Most Want to Keep Confederate Statues


Amidst all the controversy over Confederate symbols nationwide comes evidence that most Americans want to keep them. A new NPR/PBS/Marist poll reveals 62 percent of respondents believe Confederate statues "should remain as a historical symbol." The survey shows 82 percent of Republicans, 61 percent of Independents, and 44 percent of Democrats agreed with keeping the statues. Even African-Americans supported keeping the statues, 44 percent to 40 percent.

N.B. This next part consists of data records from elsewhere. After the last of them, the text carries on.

/-- The engine's turn does not depend on the host's side (R81, R126, R41). -/
theorem engineTurn_withHost (hm : SameInputs k.mem s.mem) (ans : ChAnswer) :
    engineTurn ans (s.withHost k) = mapNext (State.withHost · k) (engineTurn ans s) := by
  have hst : (s.withHost k).state = s.state := rfl
  rw [engineTurn, engineTurn, hst]
  cases roleOf s.state with
  | rest => rfl
  | send => exact sendTurn_withHost hm ans
  | wait e cls => exact congrArg _ (waitTurn_withHost hm e ans)

/-- The tick does not depend on the host's side. -/
theorem tickTurn_withHost : tickTurn (s.withHost k) = (tickTurn s).withHost k := by
  have hst : (s.withHost k).state = s.state := rfl
  have hmiss : onMiss (advanceElapsed (s.withHost k)) = (onMiss (advanceElapsed s)).withHost k :=
    onMiss_withHost (s := advanceElapsed s)
  rw [tickTurn, tickTurn, hst, hmiss]
  cases roleOf s.state with
  | rest => rfl
  | send => rfl
  | wait e cls => exact Eq.symm (apply_ite (State.withHost · k) ..)

end Session

/-- Settles O48: the turn and the tick commute with a change of the host's side. -/
theorem sessionIgnoresHostState : Obligations.SessionIgnoresHostState := by
  unfold Obligations.SessionIgnoresHostState
  intro s err acc chk fb mem hm
  refine ⟨fun ans t h => ?_, tickTurn_withHost (k := ⟨err, acc, chk, fb, mem⟩)⟩
  have hk := engineTurn_withHost (k := ⟨err, acc, chk, fb, mem⟩) hm ans
  rw [h] at hk
  exact hk

/-! ## ACC (R126) -/

/-- `s` with `x` in ACC. -/
def State.withAcc (x : Half) (s : State) : State := { s with acc := x }

section Acc

variable {s t : State} {x : Half}

theorem regAt_crc {a : Nat} (h : regAt a = some .crc) : a = 0x002 := by
  unfold regAt at h
  split at h <;> cases h
  rfl

/-- Only a read of CRC sees ACC. -/
theorem hostRead_withAcc {a : Word} (ha : a ≠ 0x002#32) : hostRead a (s.withAcc x) = (hostRead a s).withAcc x := by
  have hreg : regAt a.toNat ≠ some .crc := fun h => ha (BitVec.eq_of_toNat_eq (regAt_crc h))
  have hword : readWord a.toNat (s.withAcc x) = readWord a.toNat s := by
    unfold readWord
    cases hr : regAt a.toNat with
    | none => rfl
    | some r =>
      cases r with
      | crc => exact absurd hr hreg
      | _ => rfl
  rw [hostRead, hostRead, hword]
  cases readWord a.toNat s <;> rfl

theorem raiseCmdError_withAcc (c : CmdError) : raiseCmdError c (s.withAcc x) = (raiseCmdError c s).withAcc x := by
  rw [raiseCmdError, raiseCmdError, apply_ite (State.withAcc x)]
  rfl

theorem storeFrame_withAcc (f : List Byte) : storeFrame f (s.withAcc x) = (storeFrame f s).withAcc x := rfl

theorem unlessBusy_withAcc {act act' : Host.Outcome State Fault Refusal} (h : act' = mapNext (State.withAcc x) act) :
    unlessBusy (s.withAcc x) act' = mapNext (State.withAcc x) (unlessBusy s act) := by
  rw [unlessBusy, unlessBusy, apply_ite (mapNext (State.withAcc x)), ← h, raiseCmdError_withAcc]
  rfl

theorem execFrameHdr_withAcc : execFrameHdr (s.withAcc x) = mapNext (State.withAcc x) (execFrameHdr s) := by
  have hp : headerPayload (s.withAcc x) = headerPayload s := rfl
  rw [execFrameHdr, execFrameHdr, hp]
  refine unlessBusy_withAcc ?_
  cases headerPayload s <;> rfl

theorem execFrameData_withAcc : execFrameData (s.withAcc x) = mapNext (State.withAcc x) (execFrameData s) := by
  have hp : dataPayload (s.withAcc x) (s.withAcc x).fbIdx.toNat = dataPayload s s.fbIdx.toNat := rfl
  rw [execFrameData, execFrameData, hp, raiseCmdError_withAcc, raiseCmdError_withAcc]
  refine unlessBusy_withAcc ?_
  rw [apply_ite (mapNext (State.withAcc x)), apply_ite (mapNext (State.withAcc x))]
  refine if_congr Iff.rfl rfl (if_congr Iff.rfl rfl ?_)
  cases dataPayload s s.fbIdx.toNat <;> rfl

theorem execFrameEnd_withAcc : execFrameEnd (s.withAcc x) = mapNext (State.withAcc x) (execFrameEnd s) := by
  rw [execFrameEnd, execFrameEnd, storeFrame_withAcc]
  exact unlessBusy_withAcc rfl

theorem execFrameCheck_withAcc : execFrameCheck (s.withAcc x) = mapNext (State.withAcc x) (execFrameCheck s) := by
  have hf : frameBytes (s.withAcc x) = frameBytes s := rfl
  rw [execFrameCheck, execFrameCheck, hf]
  refine unlessBusy_withAcc ?_
  cases frameBytes s <;> rfl

theorem execStart_withAcc : execStart (s.withAcc x) = mapNext (State.withAcc x) (execStart s) := by
  rw [execStart, execStart, raiseCmdError_withAcc]
  refine unlessBusy_withAcc ?_
  rw [apply_ite (mapNext (State.withAcc x))]
  rfl

/-- No command but CRC_INIT and CRC_BYTE depends on ACC. -/
theorem exec_withAcc {i : Instr} (hinit : i ≠ .crcInit) (hbyte : ∀ b, i ≠ .crcByte b) :
    exec i (s.withAcc x) = mapNext (State.withAcc x) (exec i s) := by
  cases i with
  | nop => rfl
  | crcInit => exact absurd rfl hinit
  | crcByte b => exact absurd rfl (hbyte b)
  | frameHdr => exact execFrameHdr_withAcc
  | frameData => exact execFrameData_withAcc
  | frameEnd => exact execFrameEnd_withAcc
  | frameCheck => exact execFrameCheck_withAcc
  | start => exact execStart_withAcc
  | clear => exact unlessBusy_withAcc rfl

theorem writeCmd_withAcc {w : Word} (hinit : w ≠ encode .crcInit) (hbyte : ∀ b, w ≠ encode (.crcByte b)) :
    writeCmd w (s.withAcc x) = mapNext (State.withAcc x) (writeCmd w s) := by
  unfold writeCmd
  cases hd : decode w with
  | error e => exact congrArg _ (raiseCmdError_withAcc _)
  | ok i =>
    obtain rfl := decode_eq_ok_iff.1 hd
    exact exec_withAcc (fun h => hinit (congrArg encode h)) fun b h => hbyte b (congrArg encode h)

/-- No host write but that of a CRC command depends on ACC. -/
theorem hostWrite_withAcc {a w : Word} (hinit : a = 0#32 → w ≠ encode .crcInit)
    (hbyte : a = 0#32 → ∀ b, w ≠ encode (.crcByte b)) :
    hostWrite a w (s.withAcc x) = mapNext (State.withAcc x) (hostWrite a w s) := by
  unfold hostWrite
  cases hr : regAt a.toNat with
  | some r =>
    cases r with
    | cmd =>
      have ha : a = 0#32 := BitVec.eq_of_toNat_eq (regAt_cmd hr)
      exact writeCmd_withAcc (hinit ha) (hbyte ha)
    | len | nameLen | fbIdx => exact unlessBusy_withAcc rfl
    | _ => rfl
  | none =>
    simp only
    rw [apply_ite (mapNext (State.withAcc x))]
    exact if_congr Iff.rfl (unlessBusy_withAcc rfl) rfl

theorem foreignTakes_withAcc : foreignTakes (s.withAcc x) = mapNext (State.withAcc x) (foreignTakes s) := by
  rw [foreignTakes, foreignTakes, apply_ite (mapNext (State.withAcc x))]
  rfl
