-- ==== Sys2Proof/Syntax.lean ====
section
/-! DEFINITION. The commands of the GK-7140: one constructor for each row of spec/opcode_table.json.
The operands name who acts and carry what comes from outside the device (log 4). -/
namespace Sys2Proof

/-- What the memory protection reports on a read or write: nothing, a corrected symbol, an uncorrectable line or word,
or a corrected symbol that takes an HBM lane over its threshold (R216, R569, R572). -/
inductive MemEvent where
  | clean
  | corrected (lane : Nat)
  | uncorrectable
  deriving DecidableEq, Repr

/-- What a broadcast or unicast repair delivers (R377): the manifest, a shard's entry, its leaf table, one leaf; or the root's
word that it has aborted the broadcast (R379). -/
inductive BcastItem where
  | manifest (pav model : Nat) (bytes : List Byte)
  | entry (pav model shard : Nat) (bytes : List Byte)
  | leafTable (pav model shard : Nat) (hashes : List (BitVec 384))
  | leaf (pav model shard leaf : Nat) (bytes : List Byte)
  | aborted
  deriving DecidableEq, Repr
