-- ==== Sys2Proof/Machine/Registers.lean ====
section
/-! DEFINITION. The register fields of ch. 19 (R618 to R632): block, offset, place, access code, qualifier, reset value. -/
namespace Sys2Proof.Machine
open Sys2Proof

/-- Access codes (R7). -/
inductive Acc where
  | rw | ro | w1c | w1s | wo
  deriving DecidableEq, Repr

/-- Who may write a field (R612). -/
inductive Who where
  | any | steward | steward0 | pf | service
  deriving DecidableEq, Repr

/-- A register field. `own` marks a field whose write is a command of its own. -/
structure Field where
  blk : Nat
  off : Nat
  lo : Nat
  wid : Nat
  acc : Acc
  lock : Bool
  who : Who
  reset : Nat
  n : Nat
  stride : Nat
  own : Bool
  deriving DecidableEq, Repr
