-- ==== Sys2Proof/Machine/Weights.lean ====
section
/-! DEFINITION. The weights: loading, verification, scrub and restoration, the fabric broadcast, swaps, cold-frame page reads
(R62, R90, R224, R366 to R394). -/
namespace Sys2Proof.Machine
open Sys2Proof

/-- A weight error of a pavilion: the steward that loads it reports it (log 40). -/
def wgtErr (cls : Cls) (event p : Nat) : Err := { cls := cls, event := event, pav := some p, unit := 3, inst := p }

/-- The index of a model's weights. -/
def wgtIx (p m : Nat) : Nat := p * 16 + m

/-- Sets a shard of a model. -/
def State.setShard (s : State) (p m i : Nat) (h : Shard) : State := s.setWgt (wgtIx p m) ((s.wgt (wgtIx p m)).setShard i h)

/-- A shard of a model. -/
def State.shard (s : State) (p m i : Nat) : Shard := (s.wgt (wgtIx p m)).shard i

/-! ### Manifests and commands (R367, R370, R382, R383) -/

/-- The swap command of a pavilion completes and the swap is over. -/
def State.endSwap (s : State) (p : Nat) (w : Swap) (status result : Nat) : State :=
  (s.setPav p { s.pav p with swap := none }).complete w.src w.cid status result

/-- A manifest accepted for a pavilion that is LOADING: shards are placed and the load starts, or WEIGHT_NO_ROOM is raised
(R370). Whether the shards fit is told. -/
def State.startLoad (s : State) (p m : Nat) (b : List Byte) : Bool × State :=
  match s.placement p m b with
  | some t => (true, s.setWgt (wgtIx p m) { tried := true, named := (s.wgt (wgtIx p m)).named, manifest := b, good := true, shards := t })
  | none =>
    (false, (s.setWgt (wgtIx p m) { tried := true, named := (s.wgt (wgtIx p m)).named, manifest := b }).raise (wgtErr .pavilion Code.weightNoRoom p))

/-- A WEIGHT_SWAP's manifest has been read: the command is rejected or accepted (R367, R383, R389); on a LOADING pavilion it
replaces the manifest, which completes it (log 41). -/
def State.swapManifest (s : State) (p m : Nat) (w : Swap) (b : List Byte) : State :=
  let g := s.wgt (wgtIx p m)
  if s.manifestGood p m b = false then s.endSwap p w Code.weightManifestBad 0
  else if Man.gen b ≤ s.gen p m then s.endSwap p w Code.weightGenStale 0
  else if g.good && !Man.shape g.manifest b then s.endSwap p w Code.weightShapeMismatch 0
  else if (Man.units b).any (fun u => decide (s.rd R.stageSize p < Man.unitSize b u)) then s.endSwap p w Code.weightNoRoom 0
  else if (s.pav p).st = .loading then
    let (room, t) := s.startLoad p m b
    if room then (t.setPav p { t.pav p with lostWeights := false }).endSwap p w Code.swapDone (Man.gen b)
    else t.endSwap p w Code.weightNoRoom 0
  else s.setPav p { s.pav p with
    swap := some { w with stage := if s.dev.st = .tending then .queued else .accepted, manifest := b } }

/-- A manifest has been read or received: for the swap that waits for it, or for a LOADING pavilion (R367, R486). -/
def State.manifestRead (s : State) (p m : Nat) (b : List Byte) : State :=
  if (s.model p m).isNone then s
  else
    let loading : State :=
      if (s.pav p).st = .loading ∧ (s.wgt (wgtIx p m)).tried = false then
        if s.manifestGood p m b then
          let t := (s.startLoad p m b).2
          if s.rd R.fabricLoad = 0 then t.setWgt (wgtIx p m) { t.wgt (wgtIx p m) with named := b } else t
        else (s.setWgt (wgtIx p m) { s.wgt (wgtIx p m) with tried := true }).raise (wgtErr .pavilion Code.weightManifestBad p)
      else s
    match (s.pav p).swap with
    | some w => if w.model = m ∧ w.stage = .reading then s.swapManifest p m w b else loading
    | none => loading

/-- MANIFEST_VERIFY (R367, R370): a manifest read from local flash; a FABRIC_LOAD device reads none (R375). It waits while the
Gatehouse's mailbox services do (R535). -/
def execManifestVerify (pav model : Nat) (data : List Byte) (s : State) : Res :=
  onlyIf (s.serving && s.rd R.fabricLoad == 0 && !s.upd.gateDown) s (s.manifestRead pav model data)

/-- The checks that precede every other response of a weight command (R461). -/
def State.weightTarget (s : State) (c : BitVec 1024) : Option Nat :=
  let p := byteAt c 24 1
  if 8 ≤ p ∨ s.defined p = false then some Code.pavUndefined
  else if (s.model p (byteAt c 25 1)).isNone then some Code.modelNotFound
  else none

/-- WEIGHT_SWAP (R382, R383, R461): the rest of its checks come with its manifest. -/
def execWeightSwap (src : Nat) (cid : Word32) (s : State) : Res :=
  ok (s.runCmd src cid 0x30 fun c t =>
    let p := byteAt c 24 1
    match t.weightTarget c with
    | some e => t.complete src cid e
    | none =>
      if (t.pav p).swap.isSome then t.complete src cid Code.weightSwapBusy
      else t.setPav p { t.pav p with
        swap := some { model := byteAt c 25 1, holdAll := byteAt c 26 1 == 0, addr := byteAt c 32 8, src := src, cid := cid } })

/-- WEIGHT_QUERY (R382, R461, R627). -/
def execWeightQuery (src : Nat) (cid : Word32) (s : State) : Res :=
  ok (s.runCmd src cid 0x31 fun c t =>
    let p := byteAt c 24 1
    let m := byteAt c 25 1
    match t.weightTarget c with
    | some e => t.complete src cid e
    | none =>
      let mine : Nat × Nat := match (t.pav p).swap with
        | some w => if w.model = m then (t.swapNum p, w.unit) else (0, 0)
        | none => (0, 0)
      t.complete src cid 0 (t.gen p m + mine.1 % 16 * 2 ^ 32 + mine.2 % 256 * 2 ^ 40))

/-! ### Shards (R368, R369, R372) -/

/-- The manifest whose shards are being staged: the new one, or the current one in a rollback (R385, R390). -/
def State.stagedManifest (s : State) (p : Nat) (w : Swap) : List Byte :=
  if w.back then (s.wgt (wgtIx p w.model)).manifest else w.manifest

/-- Where a shard of the unit lies in the staging area: the unit's shards follow one another from STAGE_BASE (R385). -/
def State.stageAt (s : State) (p : Nat) (b : List Byte) (i : Nat) : Nat :=
  s.rd R.stageBase p + (((Man.inUnit b (Man.unitOf b i)).filter fun j => decide (j < i)).map (Man.size b)).sum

The statue controversy has arrived in Houston with a weekend rally pushing for the removal of the "Spirit of the Confederacy" monument which has stood in Sam Houston Park for 109 years. Organizers of the rally claim the monument is a reminder of slavery and abuse of black people, but supporters believe it has a deeper meaning. "Congress has decided that all Confederate veterans are United States veterans entitled to all of the privileges and respect due any American veteran, and so that monument in Houston is an American veterans monument," says Marshall Davis with the Sons of Confederate Veterans.

Davis is also upset that his organization is getting confused with those like the KKK and white nationalists. "Our mission is to protect the true history of the South, and we are very disappointed that other groups with different agendas are hiding behind our monuments," he says.

 The poll found almost universal disapproval of the KKK, with more than 90 percent of all political affiliations against the group.